== Records provided ==
-- ==== Sys2Proof/Config.lean ====
section
/-! DEFINITION. What the spec leaves open: constants without a body, applied to a counter of State or to
the operands they depend on. Nothing in Lean can prove a value of one; a statement holds for every value. -/

namespace Sys2Proof

/-- A free 32-bit value, applied to the counter `free` of the state (log 3): an undefined or unstated result. -/
opaque Config.freeWord : Nat → Word

/-- The bytes of an event payload after those whose place the spec states (log 8): spec/03 R108 gives the
payload 16 bytes, the event tables name what it carries, and most do not say at which byte. -/
opaque Config.payloadRest : Nat → List Nat → List Byte

/-- BASIC_OFFSET, EXPERT_OFFSET and CTL_OFFSET of a capability record (spec/03 R83; log 10): the spec gives the fields, not their
values. Arguments: CAP_ID, block (0 basic, 1 expert, 2 control words). -/
opaque Config.blockOffset : Nat → Nat → Nat
/-- Words between one capability record and the next in the order of R86 (spec/03 R84; log 10). -/
opaque Config.recordGap : Nat → Nat

/-- The lossless block coder of spec/06 R174 to R176, whose code the spec does not give (log 30): format, slot size,
effort, the picture's rows, block index. -/
opaque Config.blockCode : Nat → Nat → Nat → List (List Byte) → Nat → List Byte
/-- What a SLOT block's bytes decode to: format, slot bytes (log 30). -/
opaque Config.blockDecode : Nat → List Byte → Option (List Byte)
/-- Bytes of the padding pixels inside a block of a compressed store, which spec/06 R172 and R173 leave open (log 31). -/
opaque Config.padByte : Nat → Byte

/-- A computed filter coefficient (spec/08 R235), whose rule the spec does not give except at a ratio of 1 (log 32):
direction (0 horizontal, 1 vertical), the ratio in lowest terms as crop and destination, phase, tap. Where a phase's taps break R234
the unity phase stands for them. -/
opaque Config.coeff : Nat → Nat → Nat → Nat → Nat → Int
/-- The word written back for a pixel of an underrun column (spec/08 R255, spec/10 R325; log 33): head frame, x, y. -/
opaque Config.underrunWord : Nat → Nat → Nat → Nat

/-- What a coded stream says of itself (spec/11 R343, R352): profile (1 Main, 2 Main 10), tier (0 Main), level in tenths, coded size, the
colour matrix and primaries (0 BT.709, 1 BT.2020), full range, chroma_sample_loc_type, the encode rate as mHz over a divisor. -/
structure VidInfo where
  profile : Nat
  tier : Nat
  level : Nat
  width : Nat
  height : Nat
  matrix : Nat
  fullRange : Bool
  chromaLoc : Nat
  rateMhz : Nat
  div : Nat
  deriving DecidableEq, Repr

/-- A block of a CTU as the core codes it (spec/11 R346): its place in the picture in luma samples; the vector in quarter samples, or
intra prediction. -/
structure PredBlock where
  x : Nat
  y : Nat
  w : Nat
  h : Nat
  vec : Option (Int × Int)
  deriving DecidableEq, Repr

/-- A CTU as the core codes it: its QP, whether it is a skip CTU (R348), its blocks, each with the samples of the CTU's own window that
its prediction takes. -/
structure CtuCode where
  qp : Nat
  skip : Bool
  blocks : List (PredBlock × List Byte)
  deriving DecidableEq, Repr

/-- The H.265 bits of spec/11, whose syntax the spec leaves to the standard (log 34). A coded picture is its luma, Cb and Cr rows.
`nalUnit`: a unit that stands before the slice's CTUs in an access unit, with its start code: which (0 delimiter, 1 VPS, 2 SPS, 3 PPS,
4 slice header), IDR, what the stream says of itself, QP, POC. -/
opaque Config.nalUnit : Nat → Bool → VidInfo → Nat → Nat → List Byte
/-- The blocks the core's search wishes for a CTU: IDR, QP, the picture, the CTU's window (R345), the CTUs before it, its index
(DESIGN CHOICE, log 34). -/
opaque Config.search : Bool → Nat → List (List (List Nat)) → List Byte → List CtuCode → Nat → List PredBlock
/-- The vectors of a CTU's merge candidates, in order: the CTUs before it, its index (R348) (DESIGN CHOICE, log 34). -/
opaque Config.mergeCands : List CtuCode → Nat → List (Int × Int)
/-- The bytes of the last of a picture's CTUs so far: IDR, the stream's settings, the picture, the CTUs up to it (DESIGN CHOICE, log 34). -/
opaque Config.codeCtu : Bool → VidInfo → List (List (List Nat)) → List CtuCode → List Byte
/-- The bytes of the reference area that hold a picture's reconstruction: as `codeCtu`, with all its CTUs (DESIGN CHOICE, log 34). -/
opaque Config.recon : Bool → VidInfo → List (List (List Nat)) → List CtuCode → List Byte
/-- A sample of an encoder's crop that lies outside the buffer, which the spec does not rule out or state (log 35): x, y, component. -/
opaque Config.outsideSample : Nat → Nat → Nat → Nat

/-- Where a lane's PRBS generator starts, which spec/12 R385 does not give (log 77): port, lane, pattern. -/
opaque Config.prbsStart : Nat → Nat → Nat → Nat

/-- MEASURE_US of a kind of touch measurement before the endpoint has reported one (spec/14 R438; log 40): panel, kind. -/
opaque Config.firstMeasure : Nat → Nat → Nat

/-- The bytes of a PAD record after KIND and UNITS (spec/16 R499, R500, R503; log 41): its length. -/
opaque Config.padRecord : Nat → List Byte

/-- Whether every route of a FABRIC_IMAGE joins only what the plan records join, with no cycle of channel dependencies; its sections
are not described (spec/02 R51, R67; log 45). Arguments: the image, the plan records. -/
opaque Config.routesOk : List Byte → List Byte → Bool

/-- The two neighbours of a fabric sensor in the warden's fixed list, which spec/17 R543 does not give (log 46). -/
opaque Config.neighbours : Nat → Nat × Nat

end Sys2Proof
end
===
# Work to be completed
Report the lines above that contain "level".

# Finished task
/-- What a coded stream says of itself (spec/11 R343, R352): profile (1 Main, 2 Main 10), tier (0 Main), level in tenths, coded size, the
  level : Nat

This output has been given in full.